95. Antonio Carbajal
One of the greatest players of all time to come from Mexico, goalkeeper Antonio Carbajal became a World Cup legend despite never playing for a team that got past the group stage. Starting out with Santa María de la Ribera in 1946, he moved to Necaxa later that year where his career really started to take off. His two year stay with Necaxa saw Carbajal called up to the Mexican Olympic team in 1948, but he did not appear in the tournament in London.
Following those Olympics, Antonio Carbajal moved on to the España club in Mexico where he stayed for another two seasons, and forced his way again into the national team for the World Cup finals in Brazil. His full international debut came in the opening match against the host nation, where Mexico lost 4-0 although Carbajal could not be blamed for the loss. He played in all of Mexico’s group games, and following the tournament signed for León.

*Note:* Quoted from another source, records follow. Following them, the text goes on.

/-! ## Memory under all lanes' results -/

theorem ringAt_modBlk (s : State) (m n q : Nat) (f : Block → Block) (hu : ∀ b, (f b).uid = b.uid) (hr : ∀ b, (f b).rings = b.rings) :
    (s.modBlk m f).ringAt n q = s.ringAt n q := by
  unfold State.ringAt
  rw [blk_modBlk s m n f hu]
  split
  · subst_vars; cases s.blk? n <;> simp [Block.ring?, hr]
  · rfl
theorem ringAt_modThread (s : State) (u : UnitRef) (l n q : Nat) (f : Thread → Thread) : (s.modThread u l f).ringAt n q = s.ringAt n q :=
  ringAt_modBlk s u.blk n q _ (fun b => by unfold Block.modGrp; cases u <;> rfl) fun b => by unfold Block.modGrp; cases u <;> rfl
theorem ringAt_retire (s : State) (u : UnitRef) (l n q : Nat) : (s.retire u l).ringAt n q = s.ringAt n q := by
  unfold State.retire
  split
  · rfl
  · have : ∀ (x : State) (c : Nat) (f : Ctx → Ctx), (x.modCtx c f).ringAt n q = x.ringAt n q := fun x c f => by
      unfold State.ringAt State.blk?; rw [modCtx_blocks]
    unfold State.bump
    rw [this, ringAt_modThread]
/-- Words that a lane's result pushes on port `q`. -/
def laneWords (dst : Option Dest) (o : LaneOut) : List PWord := match lanePush dst o with | some x => x.2 | none => []
theorem lanePush_port {d : Dest} {q : Nat} (h : opKind d.f = .port q) (o : LaneOut) :
    lanePush (some d) o = if o.retire then none else o.dst.map fun ws => (q, ws) := by
  unfold lanePush; cases o.dst <;> simp [h]
theorem lanePush_other {dst : Option Dest} (h : ∀ d, dst = some d → ∀ q, opKind d.f ≠ .port q) (o : LaneOut) : lanePush dst o = none := by
  unfold lanePush
  split
  · rfl
  · cases dst with
    | none => rfl
    | some d =>
      have := h d rfl
      cases o.dst with
      | none => rfl
      | some ws => dsimp only; cases hk : opKind d.f <;> simp_all
theorem commitLane_ring (u : UnitRef) (d : Dest) (q : Nat) (hq : opKind d.f = .port q) (s : State) (l : Nat) (o : LaneOut) :
    (commitLane u (some d) s l o).ringAt u.blk q = (s.ringAt u.blk q).map fun r => { r with tail := r.tail + (laneWords (some d) o).length } := by
  rw [commitLane_eq]
  have h := lanePush_port hq o
  unfold laneWords
  split
  · rename_i hr
    rw [ringAt_retire, h]
    simp only [hr, if_true, List.length_nil, Nat.add_zero]
    cases s.ringAt u.blk q <;> rfl
  · rename_i hr
    have hr' : o.retire = false := by simpa using hr
    rw [ringAt_modThread, h, hr']
    simp only [Bool.false_eq_true, if_false]
    cases o.dst with
    | none => simp only [Option.map_none, pushed, List.length_nil, Nat.add_zero]; cases s.ringAt u.blk q <;> rfl
    | some ws => exact pushRing_ring u.blk q ws s
theorem commitLane_wf (u : UnitRef) (dst : Option Dest) (s : State) (l : Nat) (o : LaneOut) (h : memWf s.mem = true) : memWf (commitLane u dst s l o).mem = true := by
  rw [commitLane_mem]
  cases lanePush dst o with
  | none => exact h
  | some x => exact pushRing_wf _ _ _ _ h
/-- Leaving results keeps the canonical form of memory. -/
theorem commitLanes_wf (u : UnitRef) (dst : Option Dest) : ∀ (outs : List (Nat × LaneOut)) (s : State), memWf s.mem = true →
    memWf (outs.foldl (fun s o => commitLane u dst s o.1 o.2) s).mem = true
  | [], _, h => h
  | o :: outs, s, h => commitLanes_wf u dst outs _ (commitLane_wf u dst s o.1 o.2 h)
theorem commitLanes_mem_frame (u : UnitRef) (d : Dest) (q : Nat) (hq : opKind d.f = .port q) (a : Nat) : ∀ (outs : List (Nat × LaneOut)) (s : State), memWf s.mem = true →
    (∀ k ∈ ringPlaces s u.blk q ((outs.map fun o => (laneWords (some d) o.2).length).sum), a < k ∨ k + 4 ≤ a) →
    memGet (outs.foldl (fun s o => commitLane u (some d) s o.1 o.2) s).mem a = memGet s.mem a
  | [], _, _, _ => rfl
  | o :: outs, s, hw, h => by
    rw [List.foldl_cons, commitLanes_mem_frame u d q hq a outs _ (commitLane_wf u _ s _ _ hw)]
    · rw [commitLane_mem]
      have hl := lanePush_port hq o.2
      cases hp : lanePush (some d) o.2 with
      | none => rfl
      | some x =>
        have hx : x.1 = q := by
          rw [hp] at hl
          split at hl
          · cases hl
          · cases hd : o.2.dst <;> simp [hd] at hl; rw [hl]
        refine pushRing_frame u.blk x.1 a x.2 s hw ?_
        intro k hk
        apply h k
        rw [hx] at hk
        have e : (laneWords (some d) o.2) = x.2 := by unfold laneWords; rw [hp]
        unfold ringPlaces at hk ⊢
        cases hr : s.ringAt u.blk q with
        | none => simp [hr] at hk
        | some r =>
          simp only [hr, List.mem_map, List.mem_range, List.map_cons, List.sum_cons, e] at hk ⊢
          obtain ⟨i, hi, rfl⟩ := hk
          exact ⟨i, by omega, rfl⟩
    · intro k hk
      apply h k
      unfold ringPlaces at hk ⊢
      rw [commitLane_ring u d q hq] at hk
      cases hr : s.ringAt u.blk q with
      | none => simp [hr] at hk
      | some r =>
        simp only [hr, Option.map_some, List.mem_map, List.mem_range, List.map_cons, List.sum_cons] at hk ⊢
        obtain ⟨i, hi, rfl⟩ := hk
        refine ⟨(laneWords (some d) o.2).length + i, by omega, ?_⟩
        unfold Ring.place
        dsimp only
        rw [Nat.add_assoc]
/-- The bytes that results may store to are the places pushed. -/
theorem commitLanes_frame (u : UnitRef) (dst : Option Dest) (outs : List (Nat × LaneOut)) (s : State) (a : Nat) (hw : memWf s.mem = true)
    (h : ∀ k ∈ pushedAt s u dst outs, a < k ∨ k + 4 ≤ a) : memGet (outs.foldl (fun s o => commitLane u dst s o.1 o.2) s).mem a = memGet s.mem a := by
  by_cases hd : ∃ d q, dst = some d ∧ opKind d.f = .port q
  · obtain ⟨d, q, rfl, hq⟩ := hd
    refine commitLanes_mem_frame u d q hq a outs s hw ?_
    have e : (outs.map fun o => (laneWords (some d) o.2).length).sum = pushCount d outs := by
      unfold pushCount
      rw [hq]
      congr 1
      refine List.map_congr_left fun o _ => ?_
      unfold laneWords
      rw [lanePush_port hq]
      cases o.2.retire <;> cases o.2.dst <;> rfl
    intro k hk
    apply h k
    unfold pushedAt
    dsimp only
    rw [hq]
    unfold ringPlaces State.ringAt at hk
    rw [e] at hk
    dsimp only
    cases hr : (s.blk? u.blk).bind (·.ring? q) with
    | none => simp [hr] at hk
    | some r => simpa [hr] using hk
  · have hn : ∀ d, dst = some d → ∀ q, opKind d.f ≠ .port q := fun d h1 q h2 => hd ⟨d, q, h1, h2⟩
    have key : ∀ (outs : List (Nat × LaneOut)) (s : State), (outs.foldl (fun s o => commitLane u dst s o.1 o.2) s).mem = s.mem := by
      intro outs
      induction outs with
      | nil => intro s; rfl
      | cons o outs ih => intro s; rw [List.foldl_cons, ih, commitLane_mem, lanePush_other hn]; rfl
    rw [key]

/-! ## The end of the instruction -/

/-- A thread that is not in a clause, or does not run, keeps its place and its state when its split goes on; every thread keeps its registers and control bits. -/
theorem thr_setGrp (s : State) (u : UnitRef) (g g0 : Grp) (h : s.grp? u = some g0) (u' : UnitRef) (l : Nat) :
    thr? (s.modGrp u fun _ => g) u' l = if u' = u then g.threads[l]? else thr? s u' l := by
  have hu : ∀ b : Block, (b.modGrp u fun _ => g).uid = b.uid := fun b => by unfold Block.modGrp; cases u <;> rfl
  unfold thr? State.modGrp
  unfold State.grp? at h ⊢
  rw [blk_modBlk s u.blk u'.blk _ hu]
  by_cases hb : u'.blk = u.blk
  · rw [if_pos hb, hb]
    cases hs : s.blk? u.blk with
    | none => simp [hs] at h
    | some b =>
      simp only [hs, Option.bind_some] at h
      simp only [Option.map_some, Option.bind_some]
      cases u with
      | front n =>
        cases u' with
        | front n' => have : n' = n := hb; subst this; simp [Block.modGrp, Block.grp?]
        | group n' g' =>
          have : ¬ (UnitRef.group n' g' = UnitRef.front n) := fun h => by cases h
          rw [if_neg this]
          simp [Block.modGrp, Block.grp?]
      | group n i =>
        cases u' with
        | front n' =>
          have : ¬ (UnitRef.front n' = UnitRef.group n i) := fun h => by cases h
          rw [if_neg this]
          simp [Block.modGrp, Block.grp?]
        | group n' i' =>
          have hn : n' = n := hb
          subst hn
          simp only [Block.grp?] at h
          simp only [Block.modGrp, Block.grp?, List.getElem?_modify, UnitRef.group.injEq, true_and]
          by_cases hi : i' = i
          · subst hi; simp [h]
          · have : ¬ i = i' := fun h => hi h.symm
            simp [hi, this]
  · have : ¬ (u' = u) := fun h => hb (by rw [h])
    rw [if_neg hb, if_neg this]

theorem threads_goFold (f : Thread → Thread) : ∀ (ls : List Nat) (g : Grp) (l : Nat), l ∉ ls → (ls.foldl (fun g l => g.modThread l f) g).threads[l]? = g.threads[l]?
  | [], _, _, _ => rfl
  | a :: ls, g, l, h => by
    rw [List.foldl_cons, threads_goFold f ls _ l (fun hm => h (List.mem_cons_of_mem _ hm))]
    unfold Grp.modThread
    rw [List.getElem?_modify]
    have : ¬ a = l := fun e => h (e ▸ List.mem_cons_self)
    cases g.threads[l]? <;> simp [this]
/-- What a thread outside the clause keeps when its unit goes on: all but the cycle of its last issue. -/
def standing (t : Thread) : Thread := { t with lastIssue := 0 }
theorem issued_standing (g : Grp) (c l : Nat) : ((g.issued c).threads[l]?).map standing = (g.threads[l]?).map standing := by
  unfold Grp.issued
  simp only [List.getElem?_map, List.getElem?_zipIdx, Nat.zero_add, Option.map_map]
  cases g.threads[l]? with
  | none => rfl
  | some t => simp only [Option.map_some, Option.some.injEq, Function.comp]; split <;> rfl
/-- Going on changes no thread that has left the clause. -/
theorem advance_standing (s : State) (v : View) (y : Bool) (u : UnitRef) (l : Nat) (t : Thread) (h : thr? s u l = some t)
    (hc : (t.stat == .run && t.cl.isSome) = false) : (thr? (s.advance v y) u l).map standing = some (standing t) := by
  have hs : (thr? s u l).map standing = some (standing t) := by rw [h]; rfl
  unfold State.advance
  split
  · exact hs
  · rename_i b hb
    split
    · exact hs
    · rename_i g0 hg
      have h0 := grp_of_blk hb hg
      -- the unit's new threads, where they are those issued but for the lanes that stay
      have key : ∀ g : Grp, (u = v.u → (g.threads[l]?).map standing = some (standing t)) →
          (thr? (s.modGrp v.u fun _ => g) u l).map standing = some (standing t) := by
        intro g hgt
        rw [thr_setGrp s v.u g g0 h0]
        split
        · rename_i e; exact hgt e
        · exact hs
      have hi : u = v.u → ((g0.issued (s.cycleOf b.core).toNat).threads[l]?).map standing = some (standing t) := by
        intro e
        rw [issued_standing]
        subst e
        have : g0.threads[l]? = some t := by simpa [thr?, h0] using h
        rw [this]; rfl
      have hout : u = v.u → l ∉ (lanesOf (g0.issued (s.cycleOf b.core).toNat).runs).filter fun l =>
          match (g0.issued (s.cycleOf b.core).toNat).threads[l]? with | some t => t.stat == .run && t.cl.isSome | none => false := by
        intro e hm
        have hm2 := (List.mem_filter.mp hm).2
        have hx := hi e
        cases hq : (g0.issued (s.cycleOf b.core).toNat).threads[l]? with
        | none => rw [hq] at hx; cases hx
        | some x =>
          rw [hq] at hx hm2
          simp only [Option.map_some, Option.some.injEq] at hx
          have e1 := congrArg Thread.stat hx
          have e1 : x.stat = t.stat := e1
          have e2 := congrArg Thread.cl hx
          have e2 : x.cl = t.cl := e2
          simp only [e1, e2, hc, Bool.false_eq_true] at hm2
      dsimp only
      split
      · rw [calm_leaveClause]; exact key _ hi
      · split
        · exact hs
        · split
          · split
            · rw [calm_leaveClause]
              refine key _ fun e => ?_
              exact (congrArg (Option.map standing) (threads_goFold _ _ _ _ (hout e))).trans (hi e)
            · rw [calm_takeFault]; exact key _ hi
          · refine key _ fun e => ?_
            exact (congrArg (Option.map standing) (threads_goFold _ _ _ _ (hout e))).trans (hi e)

In 1952 Antonio Carbajal won his first major honour as León took the Mexican League title, and he also appeared in the first Panamerican Championship. He appeared in his second World Cup in Switzerland in 1954, playing just one match, and in 1956 added a second league title with León. He would win no more major honours in domestic football but remained with León for the rest of his playing career, staying in the national team until the age of 37.
Antonio Carbajal appeared in his third World Cup in Sweden in 1958 and his fourth in Chile four years later, a tournament which appeared to have brought his World Cup career to an end. However, he was surprisingly called out of semi-retirement to join the squad for an unprecedented fifth finals in the 1966 tournament in England. He was not first choice, but when Mexico struggled in their first two games he was chosen to play in the last group game against Uruguay, and kept a clean sheet. That match proved to be the end of Carbajal’s playing career, and he remains to this day one of only two players to appear in five World Cups.
His coaching career had started as a player-coach with León, and he stayed in charge of the club after his retirement from playing.
Antonio Carbajal led León to consecutive victories in the Mexican Cup in 1971 and 1972 but failed to win the biggest prize, the league championship. He also coached Atletico Morelia, Unión de Curtidores and Atletas Campesinos before his retirement from the game.